[[ Material provided, beginning ]]
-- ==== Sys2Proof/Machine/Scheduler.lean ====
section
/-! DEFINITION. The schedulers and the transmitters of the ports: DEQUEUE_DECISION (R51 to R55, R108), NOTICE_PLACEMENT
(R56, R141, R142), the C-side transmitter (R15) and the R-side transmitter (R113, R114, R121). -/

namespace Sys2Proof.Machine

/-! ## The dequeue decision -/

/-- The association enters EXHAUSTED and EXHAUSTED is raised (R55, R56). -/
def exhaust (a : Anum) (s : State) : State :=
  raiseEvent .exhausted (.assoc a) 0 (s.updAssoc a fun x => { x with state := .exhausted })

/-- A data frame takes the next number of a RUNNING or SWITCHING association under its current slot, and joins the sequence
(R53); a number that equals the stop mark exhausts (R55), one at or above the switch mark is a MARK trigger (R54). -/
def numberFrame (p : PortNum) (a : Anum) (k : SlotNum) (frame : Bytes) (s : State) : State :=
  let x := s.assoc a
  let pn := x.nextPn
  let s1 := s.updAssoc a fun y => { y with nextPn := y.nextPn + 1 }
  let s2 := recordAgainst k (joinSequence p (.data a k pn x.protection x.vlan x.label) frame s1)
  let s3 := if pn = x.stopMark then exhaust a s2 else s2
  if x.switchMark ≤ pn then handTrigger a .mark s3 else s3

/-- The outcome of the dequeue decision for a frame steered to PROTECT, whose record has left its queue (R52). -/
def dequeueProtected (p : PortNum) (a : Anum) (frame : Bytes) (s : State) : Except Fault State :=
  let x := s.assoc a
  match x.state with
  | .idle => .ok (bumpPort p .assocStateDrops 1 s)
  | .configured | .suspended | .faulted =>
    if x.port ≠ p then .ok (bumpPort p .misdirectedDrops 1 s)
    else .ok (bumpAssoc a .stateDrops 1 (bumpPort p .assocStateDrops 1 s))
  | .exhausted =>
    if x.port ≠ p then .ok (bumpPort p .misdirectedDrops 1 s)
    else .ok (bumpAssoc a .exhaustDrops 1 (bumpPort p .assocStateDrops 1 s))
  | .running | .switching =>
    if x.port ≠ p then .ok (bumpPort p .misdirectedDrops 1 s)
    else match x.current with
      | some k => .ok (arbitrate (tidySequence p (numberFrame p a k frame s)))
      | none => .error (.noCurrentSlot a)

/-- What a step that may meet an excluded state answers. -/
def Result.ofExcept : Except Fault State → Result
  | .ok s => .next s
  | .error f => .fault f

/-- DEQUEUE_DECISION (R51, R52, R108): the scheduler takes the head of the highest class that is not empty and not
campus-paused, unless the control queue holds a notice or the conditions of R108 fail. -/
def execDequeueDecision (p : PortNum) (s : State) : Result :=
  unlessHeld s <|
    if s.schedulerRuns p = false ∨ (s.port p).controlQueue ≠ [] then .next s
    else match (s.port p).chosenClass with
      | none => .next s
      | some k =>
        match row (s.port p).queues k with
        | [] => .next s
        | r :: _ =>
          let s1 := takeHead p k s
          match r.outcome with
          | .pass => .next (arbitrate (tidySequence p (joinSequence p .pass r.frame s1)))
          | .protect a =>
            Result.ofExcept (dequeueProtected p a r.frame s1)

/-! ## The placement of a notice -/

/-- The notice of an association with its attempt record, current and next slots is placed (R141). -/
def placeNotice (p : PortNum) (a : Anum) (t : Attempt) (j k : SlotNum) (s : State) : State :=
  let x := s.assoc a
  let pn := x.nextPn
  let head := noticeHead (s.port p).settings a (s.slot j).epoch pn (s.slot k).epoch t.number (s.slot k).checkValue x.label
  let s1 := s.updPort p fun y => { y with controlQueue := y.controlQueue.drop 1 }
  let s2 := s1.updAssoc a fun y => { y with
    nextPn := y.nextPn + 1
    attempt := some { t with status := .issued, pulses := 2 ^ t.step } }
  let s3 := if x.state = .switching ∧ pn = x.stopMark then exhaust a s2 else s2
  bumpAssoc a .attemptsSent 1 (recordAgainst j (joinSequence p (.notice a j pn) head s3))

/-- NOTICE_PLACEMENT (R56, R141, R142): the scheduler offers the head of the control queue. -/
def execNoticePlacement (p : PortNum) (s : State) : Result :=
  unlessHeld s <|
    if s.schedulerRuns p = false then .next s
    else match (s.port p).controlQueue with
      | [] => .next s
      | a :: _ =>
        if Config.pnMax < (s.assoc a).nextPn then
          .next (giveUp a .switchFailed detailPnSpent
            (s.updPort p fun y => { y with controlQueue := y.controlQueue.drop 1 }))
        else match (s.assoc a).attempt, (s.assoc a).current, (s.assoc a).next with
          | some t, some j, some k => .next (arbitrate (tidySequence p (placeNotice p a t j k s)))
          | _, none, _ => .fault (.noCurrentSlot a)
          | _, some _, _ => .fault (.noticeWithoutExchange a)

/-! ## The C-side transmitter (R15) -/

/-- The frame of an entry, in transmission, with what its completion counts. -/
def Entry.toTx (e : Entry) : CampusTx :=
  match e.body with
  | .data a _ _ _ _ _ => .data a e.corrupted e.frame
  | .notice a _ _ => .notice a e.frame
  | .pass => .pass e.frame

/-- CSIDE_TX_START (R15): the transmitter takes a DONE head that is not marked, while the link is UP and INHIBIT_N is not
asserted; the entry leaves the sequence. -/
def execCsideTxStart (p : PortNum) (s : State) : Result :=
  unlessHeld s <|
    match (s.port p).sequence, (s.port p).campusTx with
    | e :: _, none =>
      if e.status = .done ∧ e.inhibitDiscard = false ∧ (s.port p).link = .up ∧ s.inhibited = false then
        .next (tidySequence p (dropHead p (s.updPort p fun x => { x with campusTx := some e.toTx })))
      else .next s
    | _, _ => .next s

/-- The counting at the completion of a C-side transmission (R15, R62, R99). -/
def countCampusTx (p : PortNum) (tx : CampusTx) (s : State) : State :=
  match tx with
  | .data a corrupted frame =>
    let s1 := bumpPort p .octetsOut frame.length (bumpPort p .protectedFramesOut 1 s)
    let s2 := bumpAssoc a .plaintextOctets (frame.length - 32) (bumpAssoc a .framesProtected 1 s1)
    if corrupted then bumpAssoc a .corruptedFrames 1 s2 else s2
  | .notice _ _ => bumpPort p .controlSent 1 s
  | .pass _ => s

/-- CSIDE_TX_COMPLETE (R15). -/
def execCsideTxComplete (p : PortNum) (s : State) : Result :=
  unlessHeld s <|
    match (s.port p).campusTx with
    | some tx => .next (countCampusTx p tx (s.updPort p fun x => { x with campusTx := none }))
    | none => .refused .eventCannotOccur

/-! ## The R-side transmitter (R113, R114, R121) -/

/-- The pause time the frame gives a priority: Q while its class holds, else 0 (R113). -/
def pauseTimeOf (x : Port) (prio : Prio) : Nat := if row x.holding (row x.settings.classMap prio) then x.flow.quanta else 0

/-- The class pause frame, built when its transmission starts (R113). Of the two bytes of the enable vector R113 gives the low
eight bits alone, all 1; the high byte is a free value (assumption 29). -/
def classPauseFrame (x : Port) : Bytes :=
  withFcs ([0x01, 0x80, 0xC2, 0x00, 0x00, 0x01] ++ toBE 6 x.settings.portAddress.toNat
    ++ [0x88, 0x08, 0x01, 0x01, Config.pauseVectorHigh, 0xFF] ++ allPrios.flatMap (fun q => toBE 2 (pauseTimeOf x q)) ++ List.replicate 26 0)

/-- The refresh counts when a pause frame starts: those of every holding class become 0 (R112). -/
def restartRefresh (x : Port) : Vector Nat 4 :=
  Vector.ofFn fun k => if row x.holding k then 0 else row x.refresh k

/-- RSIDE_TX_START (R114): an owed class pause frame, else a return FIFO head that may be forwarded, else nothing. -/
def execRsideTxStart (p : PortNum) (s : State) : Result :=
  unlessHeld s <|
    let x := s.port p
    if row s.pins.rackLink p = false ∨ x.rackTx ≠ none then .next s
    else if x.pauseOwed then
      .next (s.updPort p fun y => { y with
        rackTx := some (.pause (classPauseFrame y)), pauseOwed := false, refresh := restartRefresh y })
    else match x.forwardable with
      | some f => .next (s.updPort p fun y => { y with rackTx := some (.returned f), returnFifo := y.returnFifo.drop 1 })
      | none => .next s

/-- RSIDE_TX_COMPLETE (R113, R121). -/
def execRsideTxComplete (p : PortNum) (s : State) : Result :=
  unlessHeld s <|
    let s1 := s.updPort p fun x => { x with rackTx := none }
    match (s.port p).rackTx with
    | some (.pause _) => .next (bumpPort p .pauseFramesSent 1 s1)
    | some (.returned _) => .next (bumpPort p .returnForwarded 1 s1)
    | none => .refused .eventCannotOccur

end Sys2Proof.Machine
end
[[ Material provided, end ]]
[[ Material provided, beginning ]]
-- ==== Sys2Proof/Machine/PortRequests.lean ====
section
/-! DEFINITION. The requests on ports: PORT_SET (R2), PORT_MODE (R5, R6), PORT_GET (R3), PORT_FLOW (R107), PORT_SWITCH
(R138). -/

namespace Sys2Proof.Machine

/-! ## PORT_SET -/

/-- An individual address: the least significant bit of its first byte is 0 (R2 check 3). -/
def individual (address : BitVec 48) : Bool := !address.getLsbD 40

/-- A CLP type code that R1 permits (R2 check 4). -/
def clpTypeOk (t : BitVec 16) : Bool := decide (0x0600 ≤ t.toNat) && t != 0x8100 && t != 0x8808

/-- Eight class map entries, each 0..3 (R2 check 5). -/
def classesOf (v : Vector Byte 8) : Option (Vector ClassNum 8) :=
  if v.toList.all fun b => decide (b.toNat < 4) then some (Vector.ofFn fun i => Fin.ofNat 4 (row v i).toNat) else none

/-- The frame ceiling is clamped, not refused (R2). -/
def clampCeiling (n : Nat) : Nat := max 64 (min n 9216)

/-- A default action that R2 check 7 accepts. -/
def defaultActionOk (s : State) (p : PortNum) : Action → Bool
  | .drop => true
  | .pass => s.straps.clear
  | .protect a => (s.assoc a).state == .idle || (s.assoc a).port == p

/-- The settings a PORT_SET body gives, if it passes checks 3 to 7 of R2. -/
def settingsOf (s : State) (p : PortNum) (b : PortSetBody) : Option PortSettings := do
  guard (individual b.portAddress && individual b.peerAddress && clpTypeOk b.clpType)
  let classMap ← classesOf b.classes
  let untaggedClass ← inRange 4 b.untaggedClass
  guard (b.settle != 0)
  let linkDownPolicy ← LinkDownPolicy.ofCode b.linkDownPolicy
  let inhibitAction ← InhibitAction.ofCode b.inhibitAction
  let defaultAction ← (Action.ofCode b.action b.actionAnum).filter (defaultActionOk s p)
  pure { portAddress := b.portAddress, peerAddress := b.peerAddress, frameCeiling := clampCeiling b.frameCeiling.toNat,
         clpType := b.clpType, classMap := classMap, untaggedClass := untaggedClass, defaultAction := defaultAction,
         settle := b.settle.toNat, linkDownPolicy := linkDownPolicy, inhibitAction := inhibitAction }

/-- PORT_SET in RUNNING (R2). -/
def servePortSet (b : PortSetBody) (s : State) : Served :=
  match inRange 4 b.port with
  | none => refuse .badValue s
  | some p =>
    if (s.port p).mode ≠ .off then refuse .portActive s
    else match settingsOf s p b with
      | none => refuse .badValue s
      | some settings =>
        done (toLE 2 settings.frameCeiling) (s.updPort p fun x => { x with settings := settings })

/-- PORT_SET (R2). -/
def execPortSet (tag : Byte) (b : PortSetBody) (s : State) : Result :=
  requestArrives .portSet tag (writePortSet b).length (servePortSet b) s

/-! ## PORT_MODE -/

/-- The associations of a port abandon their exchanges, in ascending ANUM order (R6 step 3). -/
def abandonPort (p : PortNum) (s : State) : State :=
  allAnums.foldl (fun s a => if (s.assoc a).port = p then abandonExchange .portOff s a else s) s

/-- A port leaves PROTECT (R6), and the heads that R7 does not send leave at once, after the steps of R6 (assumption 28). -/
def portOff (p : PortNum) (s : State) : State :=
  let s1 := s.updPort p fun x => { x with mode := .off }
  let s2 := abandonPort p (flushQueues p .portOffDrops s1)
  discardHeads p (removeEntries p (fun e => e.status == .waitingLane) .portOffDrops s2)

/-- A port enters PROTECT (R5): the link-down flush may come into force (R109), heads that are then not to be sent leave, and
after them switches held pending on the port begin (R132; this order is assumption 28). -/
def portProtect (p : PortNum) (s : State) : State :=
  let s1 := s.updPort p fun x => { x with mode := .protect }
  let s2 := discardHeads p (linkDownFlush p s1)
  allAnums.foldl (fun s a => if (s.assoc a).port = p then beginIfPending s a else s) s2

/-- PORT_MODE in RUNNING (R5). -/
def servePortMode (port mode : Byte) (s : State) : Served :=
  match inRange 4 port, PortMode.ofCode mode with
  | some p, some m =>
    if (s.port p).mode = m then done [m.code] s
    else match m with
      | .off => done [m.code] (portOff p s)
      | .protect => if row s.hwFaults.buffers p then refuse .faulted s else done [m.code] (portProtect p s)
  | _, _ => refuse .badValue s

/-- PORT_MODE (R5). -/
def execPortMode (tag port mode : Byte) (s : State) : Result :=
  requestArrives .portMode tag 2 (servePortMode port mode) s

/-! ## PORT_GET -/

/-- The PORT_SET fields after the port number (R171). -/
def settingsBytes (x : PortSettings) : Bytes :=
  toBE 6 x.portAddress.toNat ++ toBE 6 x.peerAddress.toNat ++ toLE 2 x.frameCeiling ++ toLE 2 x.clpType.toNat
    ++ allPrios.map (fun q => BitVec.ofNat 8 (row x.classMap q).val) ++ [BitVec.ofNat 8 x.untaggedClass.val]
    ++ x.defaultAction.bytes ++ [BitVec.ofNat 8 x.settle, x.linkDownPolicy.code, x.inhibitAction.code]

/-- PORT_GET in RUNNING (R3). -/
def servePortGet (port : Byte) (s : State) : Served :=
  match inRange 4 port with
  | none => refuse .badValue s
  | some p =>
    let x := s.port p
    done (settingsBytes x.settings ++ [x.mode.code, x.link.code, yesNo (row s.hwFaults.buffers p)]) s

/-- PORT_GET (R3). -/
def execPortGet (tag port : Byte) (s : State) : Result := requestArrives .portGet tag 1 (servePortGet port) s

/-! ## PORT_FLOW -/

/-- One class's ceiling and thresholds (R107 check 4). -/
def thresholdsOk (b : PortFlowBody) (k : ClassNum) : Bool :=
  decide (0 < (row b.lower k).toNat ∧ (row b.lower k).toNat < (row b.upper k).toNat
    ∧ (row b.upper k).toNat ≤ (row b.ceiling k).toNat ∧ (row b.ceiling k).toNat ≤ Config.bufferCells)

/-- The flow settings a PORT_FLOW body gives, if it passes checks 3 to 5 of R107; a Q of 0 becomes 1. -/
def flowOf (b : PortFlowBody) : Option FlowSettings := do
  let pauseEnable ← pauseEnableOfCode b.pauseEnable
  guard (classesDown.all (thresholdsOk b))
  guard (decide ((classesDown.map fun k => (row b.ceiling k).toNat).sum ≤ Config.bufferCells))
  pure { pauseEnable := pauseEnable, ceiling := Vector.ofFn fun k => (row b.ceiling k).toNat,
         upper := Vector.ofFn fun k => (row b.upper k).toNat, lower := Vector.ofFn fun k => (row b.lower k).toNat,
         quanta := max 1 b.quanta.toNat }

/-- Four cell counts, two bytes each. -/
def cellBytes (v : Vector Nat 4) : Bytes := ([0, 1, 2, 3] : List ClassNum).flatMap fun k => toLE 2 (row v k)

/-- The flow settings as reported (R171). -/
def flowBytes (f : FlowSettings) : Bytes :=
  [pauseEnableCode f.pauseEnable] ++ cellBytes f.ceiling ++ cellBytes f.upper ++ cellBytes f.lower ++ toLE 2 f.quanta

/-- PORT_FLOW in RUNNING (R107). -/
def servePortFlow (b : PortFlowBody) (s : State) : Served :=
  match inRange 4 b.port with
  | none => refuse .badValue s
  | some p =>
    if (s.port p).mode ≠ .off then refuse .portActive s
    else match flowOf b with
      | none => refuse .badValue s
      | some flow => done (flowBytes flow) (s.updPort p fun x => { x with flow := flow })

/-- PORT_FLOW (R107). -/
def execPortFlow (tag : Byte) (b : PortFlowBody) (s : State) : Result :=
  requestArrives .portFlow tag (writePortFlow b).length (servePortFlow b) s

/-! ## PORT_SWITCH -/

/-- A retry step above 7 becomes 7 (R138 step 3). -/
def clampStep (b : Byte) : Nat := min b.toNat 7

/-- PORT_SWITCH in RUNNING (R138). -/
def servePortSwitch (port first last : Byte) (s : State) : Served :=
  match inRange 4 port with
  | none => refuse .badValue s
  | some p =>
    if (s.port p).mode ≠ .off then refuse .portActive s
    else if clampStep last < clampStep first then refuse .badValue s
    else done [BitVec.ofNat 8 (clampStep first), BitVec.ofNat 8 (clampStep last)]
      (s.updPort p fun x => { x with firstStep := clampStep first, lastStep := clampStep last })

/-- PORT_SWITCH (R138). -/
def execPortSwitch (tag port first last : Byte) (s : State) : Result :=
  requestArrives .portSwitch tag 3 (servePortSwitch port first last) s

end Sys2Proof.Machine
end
[[ Material provided, end ]]
▸ What is needed
Among the entries above, the line containing "p, some m =>", the line containing "PORT_MODE (R5). -/", and all lines between them are to be restated word for word; nothing else belongs in the reply.

▸ Response to this task
  | some p, some m =>
    if (s.port p).mode = m then done [m.code] s
    else match m with
      | .off => done [m.code] (portOff p s)
      | .protect => if row s.hwFaults.buffers p then refuse .faulted s else done [m.code] (portProtect p s)
  | _, _ => refuse .badValue s

/-- PORT_MODE (R5). -/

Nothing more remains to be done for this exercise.